== Your objective ==
I need the lines below from the one with "s with clock" down to the one with "(∀ l, t.lane" reproduced exactly, both ends included, and nothing else.

Stored data entries:
-- ==== Sys2Proof/Certificates/Slice0/Obligations.lean ====
section
/-! DEFINITION. The statements for the provers. Each docstring names the rules of spec/ a statement formalises, and the
log entry where a clause rests on the model's choice. -/

open Sys2Proof Sys2Proof.Machine

/-! ### Steps and reset -/

/-- A step carries out the command at the front of the queue with the queue's rest. That commands wait in `pending` and
are taken from its front is the model's choice (log entries 22 and 23). -/
def Obligations.StepRunsTheFrontCommand : Prop :=
  ∀ (c : Instr) (rest : List Instr) (s : State),
    step { s with pending := c :: rest } = exec c { s with pending := rest }

/-- With no command waiting, one microsecond passes on the time base (R148), unless the RESET input holds the part.
That an idle step is a microsecond is the model's choice (log entry 3), as is the elapsed scale `now` (log entry 9). -/
def Obligations.EmptyQueueTicks : Prop :=
  ∀ s : State, s.pending = [] →
    (s.resetHeld = true → step s = .next s)
    ∧ (s.resetHeld = false → s.clock.micros < 1000000 →
        step s = .next { s with clock :=
          { seconds := if s.clock.micros = 999999 then s.clock.seconds + 1#32 else s.clock.seconds,
            micros := if s.clock.micros = 999999 then 0 else s.clock.micros + 1,
            now := s.clock.now + 1 } })

/-- R174: the assertion of the RESET input brings every block to its reset values, whatever the part was doing; its
release lets raw LOS follow each input and changes nothing else. What the outward lines carried stays (log entry 8), the
elapsed scale `now` goes back to 0 (log entry 9), and raw LOS keeps its value while the input is held (log entry 21).
R173, last paragraph: a RESET command taken first has its reply sent (in this step: log entry 28); R175: no other. -/
def Obligations.ResetInputResetsEveryBlock : Prop :=
  ∀ s : State,
    (∃ t, exec .resetInputAssert s = .next t ∧ t.resetHeld = true ∧ t.pending = s.pending
      ∧ t.clock = { seconds := 0#32, micros := 0, now := 0 }
      ∧ (∀ u, t.uplink u =
          { losPin := (s.uplink u).losPin, rawLos := (s.uplink u).rawLos, qualLos := false, lossTimer := none,
            lightTimer := none,
            settings :=
              { conduit := none, lossQualify := 50, lightQualify := 100, holdOff := 0, waitToRestore := 60,
                interval := 10, phase := 0, multiplier := 0, setThreshold := 0, clearThreshold := 0,
                policy := .report },
            admin := .disabled, health := .idle, holdOffTimer := none, restoreTimer := none,
            latches := { los := false, cont := false, rdi := false, sd := false }, clock := .stopped, outSeq := 0#8,
            lastAccepted := none, errored := 0, continuity := .inactive, deadline := .stopped, rdi := false,
            window := [], degraded := false, shunned := false, usable := false })
      ∧ (∀ c, t.conduit c = { tripCount := 0, tripped := false })
      ∧ t.plans.active = .A ∧ t.plans.swapInFlight = false
      ∧ (∀ b g, t.planIn b g =
          { members := [], fold := .direct, revert := .revertive, fallback := none, emptyAction := .punt })
      ∧ (∀ g, (t.group g).selector = .A ∧ (t.group g).evacuated = false ∧ (t.group g).unplannedHit = false
          ∧ ∀ bank (b : BucketNo), ((t.group g).array bank).get b = { home := none, current := none })
      ∧ t.sweep = { dirty := [], cursor := 0, pass := none, episode := none }
      ∧ (∀ l, t.lane l =
          { enabled := true, pauseMark := 12, resumeMark := 4, queue := [], paused := false, overrun := false })
      ∧ t.lookup.serving = none ∧ t.lookup.lastServed = 3
      ∧ t.fwd =
          { linkUp := false, silenceTimer := none, silence := 10, headerErrors := 0, refusals := [], signals := [],
            probes := [], ftx := s.fwd.ftx }
      ∧ t.events =
          { records := [], lost := false, trigger := 1, linger := 0, urgentImmediate := true,
            lingerTimer := .stopped, alert := false }
      ∧ t.control =
          { rx := .hunting, frame := [], frameErrors := 0, queue := [], inHand := none, replies := [],
            ctx := t.control.ctx }
      ∧ (∀ tag r rest, s.control.inHand = some { tag, command := .reset } → s.control.replies = r :: rest →
          t.control.ctx = some r)
      ∧ (s.control.replies = [] ∨ (∀ tag, s.control.inHand ≠ some { tag, command := .reset }) →
          t.control.ctx = s.control.ctx))
    ∧ (s.resetHeld = true → ∃ t, exec .resetInputRelease s = .next t
        ∧ (∀ u, t.uplink u = { s.uplink u with rawLos := (s.uplink u).losPin })
        ∧ t = { s with resetHeld := false, uplinks := t.uplinks })

/-- R173: RESET is answered OK and stays in hand; when that reply has been sent, the part is at its reset values, and the
RESET input asserted and released before the reply was sent leaves the same part and the same reply (R174; log entry 28
for the step in which that reply goes, log entry 8 for the reply that `ctx` shows, log entry 18 for REPLY_SENT as the end
of a reply). -/
def Obligations.ResetCommandResetsAfterItsReply : Prop :=
  (∀ (tag : Byte) (s : State), s.PortFree →
    exec (.reset tag) s = .next { s with control := { s.control with
      inHand := some { tag, command := .reset },
      replies := [{ type := 0x3F#8, tag, body := .ok false [] }] } })
  ∧ ∀ (tag : Byte) (r : Reply) (rest : List Reply) (s : State), s.resetHeld = false →
      s.control.inHand = some { tag, command := .reset } → s.control.replies = r :: rest →
      ∃ a b, exec .resetInputAssert s = .next a ∧ exec .resetInputRelease a = .next b
        ∧ exec .replySent s = .next b ∧ b.control.ctx = some r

== Answer for the task ==
        step s = .next { s with clock :=
          { seconds := if s.clock.micros = 999999 then s.clock.seconds + 1#32 else s.clock.seconds,
            micros := if s.clock.micros = 999999 then 0 else s.clock.micros + 1,
            now := s.clock.now + 1 } })

/-- R174: the assertion of the RESET input brings every block to its reset values, whatever the part was doing; its
release lets raw LOS follow each input and changes nothing else. What the outward lines carried stays (log entry 8), the
elapsed scale `now` goes back to 0 (log entry 9), and raw LOS keeps its value while the input is held (log entry 21).
R173, last paragraph: a RESET command taken first has its reply sent (in this step: log entry 28); R175: no other. -/
def Obligations.ResetInputResetsEveryBlock : Prop :=
  ∀ s : State,
    (∃ t, exec .resetInputAssert s = .next t ∧ t.resetHeld = true ∧ t.pending = s.pending
      ∧ t.clock = { seconds := 0#32, micros := 0, now := 0 }
      ∧ (∀ u, t.uplink u =
          { losPin := (s.uplink u).losPin, rawLos := (s.uplink u).rawLos, qualLos := false, lossTimer := none,
            lightTimer := none,
            settings :=
              { conduit := none, lossQualify := 50, lightQualify := 100, holdOff := 0, waitToRestore := 60,
                interval := 10, phase := 0, multiplier := 0, setThreshold := 0, clearThreshold := 0,
                policy := .report },
            admin := .disabled, health := .idle, holdOffTimer := none, restoreTimer := none,
            latches := { los := false, cont := false, rdi := false, sd := false }, clock := .stopped, outSeq := 0#8,
            lastAccepted := none, errored := 0, continuity := .inactive, deadline := .stopped, rdi := false,
            window := [], degraded := false, shunned := false, usable := false })
      ∧ (∀ c, t.conduit c = { tripCount := 0, tripped := false })
      ∧ t.plans.active = .A ∧ t.plans.swapInFlight = false
      ∧ (∀ b g, t.planIn b g =
          { members := [], fold := .direct, revert := .revertive, fallback := none, emptyAction := .punt })
      ∧ (∀ g, (t.group g).selector = .A ∧ (t.group g).evacuated = false ∧ (t.group g).unplannedHit = false
          ∧ ∀ bank (b : BucketNo), ((t.group g).array bank).get b = { home := none, current := none })
      ∧ t.sweep = { dirty := [], cursor := 0, pass := none, episode := none }
      ∧ (∀ l, t.lane l =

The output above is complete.